Pathogen-specific antimicrobials engineered de novo through membrane-protein biomimicry

Abstract

Precision antimicrobials aim to kill pathogens without damaging commensal bacteria in the host, and thereby cure disease without antibiotic-associated dysbiosis. Here we report the de novo design of a synthetic host defence peptide that targets a specific pathogen by mimicking key molecular features of the pathogen's channel-forming membrane proteins. By exploiting physical and structural vulnerabilities within the pathogen's cellular envelope, we designed a peptide sequence that undergoes instructed tryptophan-zippered assembly within the mycolic acid-rich outer membrane of Mycobacterium tuberculosis to specifically kill the pathogen without collateral toxicity towards lung commensal bacteria or host tissue. These mycomembrane-templated assemblies elicit rapid mycobactericidal activity and enhance the potency of antibiotics by improving their otherwise poor diffusion across the rigid M. tuberculosis envelope with respect to agents that exploit transmembrane protein channels for antimycobacterial activity. This biomimetic strategy may aid the design of other narrow-spectrum antimicrobial peptides.

Fig. 1 |. Biomimetic design and biophysical analysis of MAD1.

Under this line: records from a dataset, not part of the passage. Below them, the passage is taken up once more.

/-- A byte range read or written block by block, as the firmware and remote operations move it. -/
def State.lpReadBytes (s : State) (da n : Nat) : State × List Byte × Bool :=
  (List.range ((da % 64 + n + 63) / 64)).foldl (fun acc k =>
    let (s, bs, po) := acc
    let (s, v, p) := s.lpRead (da / 64 * 64 + 64 * k)
    let row := bytesOf v.toNat 64
    let lo := if k = 0 then da % 64 else 0
    (s, (bs ++ row.drop lo).take n, po || p)) (s, [], false)
def State.lpWriteBytes (s : State) (da : Nat) (bs : List Byte) (poison : Bool) : State :=
  (List.range ((da % 64 + bs.length + 63) / 64)).foldl (fun s k =>
    let a := da / 64 * 64 + 64 * k
    let at_ (j : Nat) : Option Byte := if a + j < da then none else bs[a + j - da]?
    let js := List.range 64
    let v := BitVec.ofNat 512 (ofBytes (js.map (fun j => (at_ j).getD 0)))
    let mask := BitVec.ofNat 64 ((js.map (fun j => if (at_ j).isSome then 2 ^ j else 0)).foldl (· + ·) 0)
    s.lpWrite a v mask poison) s

/-- A request of 64 B at any byte: block by block over the ports it touches (R252, R268). -/
def State.lpReadAny (s : State) (da : Nat) : State × Row × Bool :=
  if da % 64 = 0 then s.lpRead da
  else
    let (s, bs, po) := s.lpReadBytes da 64
    (s, BitVec.ofNat 512 (ofBytes bs), po)
def State.lpWriteAny (s : State) (da : Nat) (v : Row) (poison : Bool) : State :=
  if da % 64 = 0 then s.lpWrite da v (BitVec.allOnes 64) poison else s.lpWriteBytes da (bytesOf v.toNat 64) poison

/-! ### Deck accesses of a 64 B unit (R217, R218) -/

/-- A tier 3 access of a granule: its own one, which asks for the half-bank, or a further unit of one that has it (R219, R220). -/
def State.deckAccess (s : State) (p g n : Nat) (own : Bool) : State × Access :=
  if own then s.deckTake p g n else s.deckTier3 p g n

/-- The read of unit `w` of a granule. -/
def State.deckUnit (s : State) (p g w : Nat) (own : Bool) : State × Row × Bool × Access :=
  let (s, acc) := s.deckAccess p g 1 own
  match acc with
  | .ok =>
    let a := deckAddr p g + 64 * w
    let bad := (s.deck.ecc a 64).2
    ((s.deckEcc p a 64 false).bw (68 + p) false 64, BitVec.ofNat 512 (s.deck.read a 64), bad, .ok)
  | x => (s, 0, false, x)

/-- The write of unit `w` of a granule; `full` when the access writes the whole granule, unmasked. -/
def State.putDeckUnit (s : State) (p g w : Nat) (v : Row) (poison full own : Bool) : State × Access :=
  let (s, acc) := s.deckAccess p g (if full && w != 3 then 0 else 1) own
  match acc with
  | .ok =>
    let a := deckAddr p g + 64 * w
    let s := if full then s else s.deckEcc p a 64 false
    let m := s.deck.write a v.toNat (2 ^ 64 - 1) 64
    let m := if full then m.cleanWords a 64 else m.mergeWords a 64
    let m := if poison then { m with marks := (List.range 8).foldl (fun t k => tset t (a / 8 + k) .poison) m.marks } else m
    (({ s with deck := m }).bw (68 + p) true 64, .ok)
  | x => (s, x)

/-! ### Contexts (R245-R251) -/

def CtxSt.size (x : CtxSt) : Nat := match x.desc with | some b => b.size | none => 0
def CtxSt.isFill (x : CtxSt) : Bool := match x.desc with | some b => b.kind == 1 | none => false

/-- A granule's state set; a free one is not listed. -/
def CtxSt.setGran (x : CtxSt) (g : Nat) (st : GranSt) : CtxSt :=
  { x with grans := if st = .free then tdel x.grans g else tset x.grans g st }

/-- A of R257: published granules of a fill, free granules of a drain. -/
def CtxSt.slack (x : CtxSt) : Nat := if x.isFill then x.grans.length else x.size - x.grans.length

/-- The deadline of a request issued now (R257). -/
def CtxSt.deadline (x : CtxSt) (now : Nat) : Option Nat :=
  match x.desc with
  | some b => if b.rate = 0 then none else some (now + x.slack * 327680 / (b.rate * 37))
  | none => none

/-- An event of a context (R273, R458): a core's in its leaf, another's in its block's. -/
def State.ctxEvent (s : State) (k : Nat) (code : Code) (far : Nat) : State :=
  if ctxBlk k = 0 then s.raiseAt code (ctxUnit k) 0xA (ctxNum k) far
  else s.raise { code := code, inst := ctxUnit k, blk := ctxBlk k, detail := far }

/-- The near unit of a context: in its buffer's deck granules, or in its staging range. -/
def State.nearRead (s : State) (k near : Nat) (own : Bool) : State × Row × Bool × Access :=
  let x := s.ctxAt k
  if ctxBlk k = 0 then
    s.deckUnit (ctxUnit k) (((x.desc.map (·.base)).getD 0) + near / 4) (near % 4) own
  else
    let (s, v, po) := s.lpRead (x.stage + 64 * near)
    (s, v, po, .ok)
def State.nearWrite (s : State) (k near : Nat) (v : Row) (poison full own : Bool) : State × Access :=
  let x := s.ctxAt k
  if ctxBlk k = 0 then
    s.putDeckUnit (ctxUnit k) (((x.desc.map (·.base)).getD 0) + near / 4) (near % 4) v poison full own
  else (s.lpWrite (x.stage + 64 * near) v (BitVec.allOnes 64) poison, .ok)

/-! ### Requests (R256-R258) -/

/-- Whether a request moves a unit of granule `g` of context `k`. -/
def Req.touches (r : Req) (k g : Nat) : Bool :=
  r.ctx == k && (match r.kind with | .unit n _ => n / 4 == g | _ => false)
/-- Whether any open request of context `k` touches granule `g`. -/
def State.openTouch (s : State) (k g : Nat) : Bool := s.queue.any (fun q => q.2.reqs.any (fun r => r.touches k g))

/-- Room for `n` more requests in a queue of 512 (R258). -/
def State.room (s : State) (qk n : Nat) : Bool := decide ((s.queueAt qk).reqs.length + n ≤ 512)

/-- Put a request at the end of a queue with the next number. -/
def State.enqueue (s : State) (qk : Nat) (r : Req) : State :=
  let q := s.queueAt qk
  { s.setQueue qk { q with reqs := q.reqs ++ [{ r with id := s.reqNo }] } with reqNo := s.reqNo + 1 }

/-- Take a request out of a queue. -/
def State.dequeue (s : State) (qk id : Nat) : State :=
  let q := s.queueAt qk
  s.setQueue qk { q with reqs := q.reqs.filter (fun r => r.id != id) }

/-- The earlier deadline of two requests; arrival order decides between equals. -/
def earlier (a b : Req) : Req :=
  match a.deadline, b.deadline with
  | some x, some y => if y < x then b else a
  | none, some _ => b
  | _, none => a

/-- The request that a block serves next among those that are ready (R258): the earliest deadline; without one only when
none with a deadline is ready, or as one in 64. -/
def QueueSt.pick (q : QueueSt) (ready : Req → Bool) : Option Req :=
  let rs := q.reqs.filter ready
  let bg := rs.find? (fun r => r.deadline.isNone)
  if 63 ≤ q.since && bg.isSome then bg
  else match rs with
    | [] => none
    | r :: t => some (t.foldl earlier r)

a, Model of the MspA porin docked in a rendering of the mycobacterial cell envelope (PDB structure 1UUN). b, Concentric rings of tryptophan residues (red) circumscribing the porin head is key to MspA’s ability to anchor at the mycolipid-water interface. Inset: Model of MspA viewed from above (red = tryptophan, blue = basic residues). c, Highlighted protein sub-unit of the MspA rim domain. d, Minimized model of a MAD1 helix (left: axial view; right: side view; red = tryptophan, blue = basic residues). The peptide mimics the facially amphiphilic character and extended terminal basic residues of the MspA rim subunit. e, f, Circular dichroism spectra of MAD1 at (e) physiologic pH (7.4; inset magnifies signal from 200 – 220 nm) or (f) as a function of decreasing pH from 10.5 (red) to 4.5 (purple). g, TEM micrograph of MAD1 nanofibrillar assembles (pH 4.5). Scale bar = 100 nm. Representative micrograph shown from three independent experiments with similar results. Two additional images from replicate experiments are shown in Supplementary Fig. 4. Inset: Histogram of lateral fibril width (n = 50). h, pH-dependent change in the molar ellipticity of MAD1 at 212nm (●, purple) or 228nm (■, orange). i, Temperature-dependent change in MAD1 molar ellipticity at 212nm (●, purple) or 228nm (■, orange). Closed symbols represent temperature ramp up, and open symbols the reverse temperature ramp down, of n = 3 technical replicates.

Fig. 2 |. Atomistic mechanisms of MAD1 assembly.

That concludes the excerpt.